-- ==== Sys2Proof/Tests/Slice0.lean ====
section
/-! SUPPORT. The model's own tests. Expected results come from spec/95_test_vectors.md, named at each test, or from the rule
named; the witnesses show that the hypotheses of each statement can be met together. -/

namespace Sys2Proof.Tests

open Sys2Proof Sys2Proof.Machine

set_option maxRecDepth 4000

/-! ### Well-formedness: an ill-formed term for each check -/

def frame (bytes : List Byte) : Frame := { id := .std 0x123, rtr := false, data := bytes }

theorem test_wf_frame_of_eight_bytes : (frame (List.replicate 8 0)).wellFormed = true := by decide
theorem test_ill_frame_of_nine_bytes : (frame (List.replicate 9 0)).wellFormed = false := by decide
theorem test_wf_command_of_two_args : (Instr.pageData 1 [2, 3]).wellFormed = true := by decide
theorem test_ill_reset : (Instr.reset 1 [2, 3, 4]).wellFormed = false := by decide
theorem test_ill_read_page : (Instr.readPage 1 [2, 3, 4]).wellFormed = false := by decide
theorem test_ill_write_page : (Instr.writePage 1 [2, 3, 4]).wellFormed = false := by decide
theorem test_ill_page_data : (Instr.pageData 1 [2, 3, 4]).wellFormed = false := by decide

/-- R13 and R65, clause by clause, on TINY with one parameter changed. -/
theorem test_inadmissible_geometry :
    { Config.tiny with pageWords := 3 }.admissible = false ∧
    { Config.tiny with pageWords := 0 }.admissible = false ∧
    { Config.tiny with pageWords := 32770, flashBase := 0 }.admissible = false ∧
    { Config.tiny with pagesPerSector := 1 }.admissible = false ∧
    { Config.tiny with pagesPerSector := 65536, availablePages := 0 }.admissible = false ∧
    { Config.tiny with availablePages := 5 }.admissible = false ∧
    { Config.tiny with availablePages := 0 }.admissible = false ∧
    { Config.tiny with availablePages := 65536 }.admissible = false ∧
    { Config.tiny with flashBase := 0x08020008 }.admissible = false ∧
    { Config.tiny with flashBase := 0xFFFFFFF0 }.admissible = false ∧
    { Config.tiny with firstSectorId := 65535 }.admissible = false := by decide

theorem test_inadmissible_values :
    { Config.tiny with opPageData := 0x8000 }.admissible = false ∧
    { Config.tiny with stInvalidValue := 2 }.admissible = false ∧
    { Config.tiny with nodeId := 0x0100 }.admissible = false ∧
    { Config.tiny with magicClear := 0xB00710AD }.admissible = false ∧
    { Config.tiny with timeoutTicks := 0 }.admissible = false ∧
    { Config.tiny with timeoutTicks := 65536 }.admissible = false := by decide

/-- The device-to-host opcodes are a name space of their own and need not differ from the commands' (R62); a node id above
0xFF is admissible with a TX_ID that is not the REF layout (R65). -/
theorem test_admissible_variants :
    { Config.tiny with opAck := 0x8000 }.admissible = true ∧
    { Config.tiny with nodeId := 0x0100, txId := .given 0x301 }.admissible = true ∧
    { Config.tiny with timeoutTicks := 65535 }.admissible = true := by decide

theorem test_ill_event : (Event.arrive (frame (List.replicate 9 0))).wellFormed = false := by decide

/-! ### Decoding: words written out from 30_encoding.md R60, R61 and R11 -/

theorem test_decode_reset : decodeBytes Config.ref [0x00, 0x80, 0x01, 0x00] = .ok (.reset 0x0001 []) := by decide
theorem test_decode_read_page :
    decodeBytes Config.ref [0x01, 0x80, 0x01, 0x00, 0x03, 0x00] = .ok (.readPage 0x0001 [0x0003]) := by decide
theorem test_decode_write_page :
    decodeBytes Config.ref [0x02, 0x80, 0x01, 0x00, 0x70, 0x00] = .ok (.writePage 0x0001 [0x0070]) := by decide
theorem test_decode_page_data :
    decodeBytes Config.ref [0x03, 0x80, 0x01, 0x00, 0x34, 0x12, 0x78, 0x56]
      = .ok (.pageData 0x0001 [0x1234, 0x5678]) := by decide
theorem test_decode_push_description :
    decodeBytes Config.ref [0x04, 0x80, 0x08, 0x00, 0x00, 0x00, 0x04, 0x00]
      = .ok (.pushDescription 0x0008 0x0000 0x0004) := by decide
theorem test_decode_push_page_data :
    decodeBytes Config.ref [0x05, 0x80, 0xEF, 0xBE, 0xFF, 0x00] = .ok (.pushPageData 0xBEEF 0x00FF) := by decide
theorem test_decode_push_ack :
    decodeBytes Config.ref [0x06, 0x80, 0x04, 0x00] = .ok (.pushAck .invalidValue) := by decide

/-- The rows of the opcode table, their 16 bits written out. -/
theorem test_table_words :
    decodeTableWord 16 0b1000000000000000 = some (.reset 0 []) ∧
    decodeTableWord 16 0b1000000000000001 = some (.readPage 0 [0]) ∧
    decodeTableWord 16 0b1000000000000010 = some (.writePage 0 [0]) ∧
    decodeTableWord 16 0b1000000000000011 = some (.pageData 0 [0, 0]) ∧
    decodeTableWord 16 0b1000000000000100 = some (.pushDescription 0 0 0) ∧
    decodeTableWord 16 0b1000000000000101 = some (.pushPageData 0 0) ∧
    decodeTableWord 16 0b1000000000000110 = some (.pushAck .ok) := by decide

theorem test_table_operands :
    decodeTableWord 64 0xABCD123400018003 = some (.pageData 0x0001 [0x1234, 0xABCD]) ∧
    decodeTableWord 48 0x000200018001 = some (.readPage 0x0001 [0x0002]) := by decide

/-- V-FR2, V-FR3, V-FR4, V-FR6, V-DA3, and an ACK whose status is none of the five: rejected by name. -/
theorem test_rejects :
    decodeBytes Config.ref [0x02, 0x80, 0x01] = .error .oddLength ∧
    decodeBytes Config.ref [] = .error .noNodeId ∧
    decodeBytes Config.ref [0x01, 0x00] = .error .noNodeId ∧
    decodeBytes Config.ref [0x07, 0x80, 0x01, 0x00] = .error .unrecognised ∧
    decodeCommand Config.ref [0x8006, 0x0001, 0x0000] = .error .unrecognised ∧
    decodeCommand Config.ref [0x8000, 0x0001, 0, 0, 0] = .error .tooLong ∧
    decodePush Config.ref [0x8000, 0x0001] = .error .notAPush ∧
    decodeBytes Config.ref [0x06, 0x80, 0x05, 0x00] = .error .unknownStatus := by decide

/-- V-FR7: the identifier 0x301 of R65 and the packing of R58. -/
theorem test_frame_of_ack :
    frameOf Config.ref [0x8006, 0x0004] = { id := .std 0x301, rtr := false, data := [0x06, 0x80, 0x04, 0x00] } := by
  decide

/-! ### States for the step tests (95_test_vectors.md, section 0) -/

/-- FLASH0: the halfword at page `p`, word `w` is `0xA000 + 0x100*p + w`. -/
def flash0 : Memory :=
  Memory.write [] 0x08020000 (packWords ((List.range 16).map fun i => u16 (0xA000 + 0x100 * (i / 4) + i % 4)))

/-- FLASH0 with sector 6 erased. -/
def flashErased6 : Memory := flash0.write 0x08020010 (List.replicate 16 0xFF)

/-- S0 (TINY) with FLASH0. -/
def s0 : State :=
  { State.reset with
    cfg := Config.tiny, phase := .run, buf := (List.range 4).map Config.freeWord, draws := 4, mem := flash0 }

/-- `pm = 1, cp = 2, cur = 0`, sector 6 erased. -/
def open2 : State :=
  { s0 with
    programmingMode := true, currentPage := 2, flashUnlocked := true, timeoutEnabled := false, mem := flashErased6 }

/-- `open2` after one pair of words: `cur = 2`, `buf[0..1] = 1, 2`. -/
def half2 : State := { open2 with cursor := 2, buf := [1, 2, Config.freeWord 2, Config.freeWord 3] }

/-- V-PD8's start: `pm = 1, cp = 1, cur = 2`, page 1 not erased. -/
def halfDirty : State := { half2 with currentPage := 1, mem := flash0 }

/-- S0 with an `Rx` of one frame next. -/
def rxOf (bytes : List Byte) (s : State) : State := { s with rxQueue := [frame bytes], sched := [.block .rx] }

def after (o : Host.Outcome State Fault Refusal) (p : State → Bool) : Bool :=
  match o with
  | .next t => p t
  | .fault _ => false
  | .refused _ => false

/-- The payloads of the frames the latest step offered. -/
def offered (s : State) : List (List Byte) := s.tx.map (fun p => p.1.data)

/-- The state tuple `⟨phase, pm, cp, cur, ten, tmr, unl, magic⟩`. -/
def tuple (s : State) (phase : Phase) (pm : Bool) (cp cur : Word) (ten : Bool) (tmr : Nat) (unl : Bool)
    (magic : Magic) : Bool :=
  decide (s.phase = phase ∧ s.programmingMode = pm ∧ s.currentPage = cp ∧ s.cursor = cur ∧ s.timeoutEnabled = ten ∧
    s.timer = tmr ∧ s.flashUnlocked = unl ∧ s.magic = magic)

def page (s : State) (p : Nat) : List Word := (List.range s.cfg.pageWords).map (readWord s p)

/-! ### The instructions -/

/-- V-RS1. -/
theorem test_reset :
    after (exec (.reset 1 []) s0) (fun t =>
      tuple t .resetPending false 0 0 false 0 false 0xB00710AD ∧ t.sysResetReq ∧
        offered t = [[0x06, 0x80, 0x00, 0x00]]) = true := by decide
/-- V-DA4: node 0 is no broadcast id. -/
theorem test_reset_other_node :
    after (exec (.reset 0 []) s0) (fun t => tuple t .run false 0 0 true 0 false 0 ∧ offered t = []) = true := by decide

/-- V-RP1. -/
theorem test_read_page :
    after (exec (.readPage 1 [0]) s0) (fun t =>
      tuple t .run false 0 0 false 0 false 0 ∧
        offered t = [[0x05, 0x80, 0x00, 0xA0, 0x01, 0xA0], [0x05, 0x80, 0x02, 0xA0, 0x03, 0xA0]]) = true := by decide
/-- V-RP4. -/
theorem test_read_page_out_of_region :
    after (exec (.readPage 1 [4]) s0) (fun t =>
      t.phase = .fault ∧ t.fault = some (.outOfRegionRead 4) ∧ offered t = []) = true := by decide

/-- V-WP1. -/
theorem test_write_page :
    after (exec (.writePage 1 [0]) s0) (fun t =>
      tuple t .run true 0 0 false 0 true 0 ∧ offered t = [[0x06, 0x80, 0x00, 0x00]] ∧
        page t 1 = [0xFFFF, 0xFFFF, 0xFFFF, 0xFFFF] ∧ page t 2 = [0xA200, 0xA201, 0xA202, 0xA203]) = true := by decide
/-- V-WP8: a rejection keeps the programming mode. -/
theorem test_write_page_out_of_range :
    after (exec (.writePage 1 [9]) halfDirty) (fun t =>
      tuple t .run true 1 2 false 0 true 0 ∧ offered t = [[0x06, 0x80, 0x04, 0x00]]) = true := by decide

/-- V-PD3. -/
theorem test_page_data :
    after (exec (.pageData 1 [1, 2]) open2) (fun t =>
      tuple t .run true 2 2 false 0 true 0 ∧ t.buf.take 2 = [1, 2] ∧ t.mem = flashErased6 ∧
        offered t = [[0x06, 0x80, 0x00, 0x00]]) = true := by decide
/-- V-PD4. -/
theorem test_page_data_commit :
    after (exec (.pageData 1 [3, 4]) half2) (fun t =>
      tuple t .run false 2 0 false 0 false 0 ∧ page t 2 = [1, 2, 3, 4] ∧
        page t 3 = [0xFFFF, 0xFFFF, 0xFFFF, 0xFFFF] ∧ offered t = [[0x06, 0x80, 0x00, 0x00]]) = true := by decide

/-- V-SV1's frame. -/
theorem test_push_description :
    after (exec (.pushDescription 8 0 4) s0) (fun t =>
      tuple t .run false 0 0 true 0 false 0 ∧
        offered t = [[0x04, 0x80, 0x08, 0x00, 0x00, 0x00, 0x04, 0x00]]) = true := by decide
/-- V-FR8. -/
theorem test_push_page_data :
    after (exec (.pushPageData 0xBEEF 0x00FF) s0) (fun t =>
      tuple t .run false 0 0 true 0 false 0 ∧ offered t = [[0x05, 0x80, 0xEF, 0xBE, 0xFF, 0x00]]) = true := by decide
/-- V-FR7. -/
theorem test_push_ack :
    after (exec (.pushAck .invalidValue) s0) (fun t =>
      tuple t .run false 0 0 true 0 false 0 ∧ offered t = [[0x06, 0x80, 0x04, 0x00]]) = true := by decide
/-- R70, I1: PROGRAM_FAILED is never sent. -/
theorem test_push_ack_reserved : exec (.pushAck .programFailed) s0 = .refused .reservedStatus := rfl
# # # # # # #
* **Your assignment**
Exactly repeat the lines running from the top of the listing to the line bearing "namespace Sys2Proof.Tests", both of those lines included, and only them.

* **Response area**
-- ==== Sys2Proof/Tests/Slice0.lean ====
section
/-! SUPPORT. The model's own tests. Expected results come from spec/95_test_vectors.md, named at each test, or from the rule
named; the witnesses show that the hypotheses of each statement can be met together. -/

namespace Sys2Proof.Tests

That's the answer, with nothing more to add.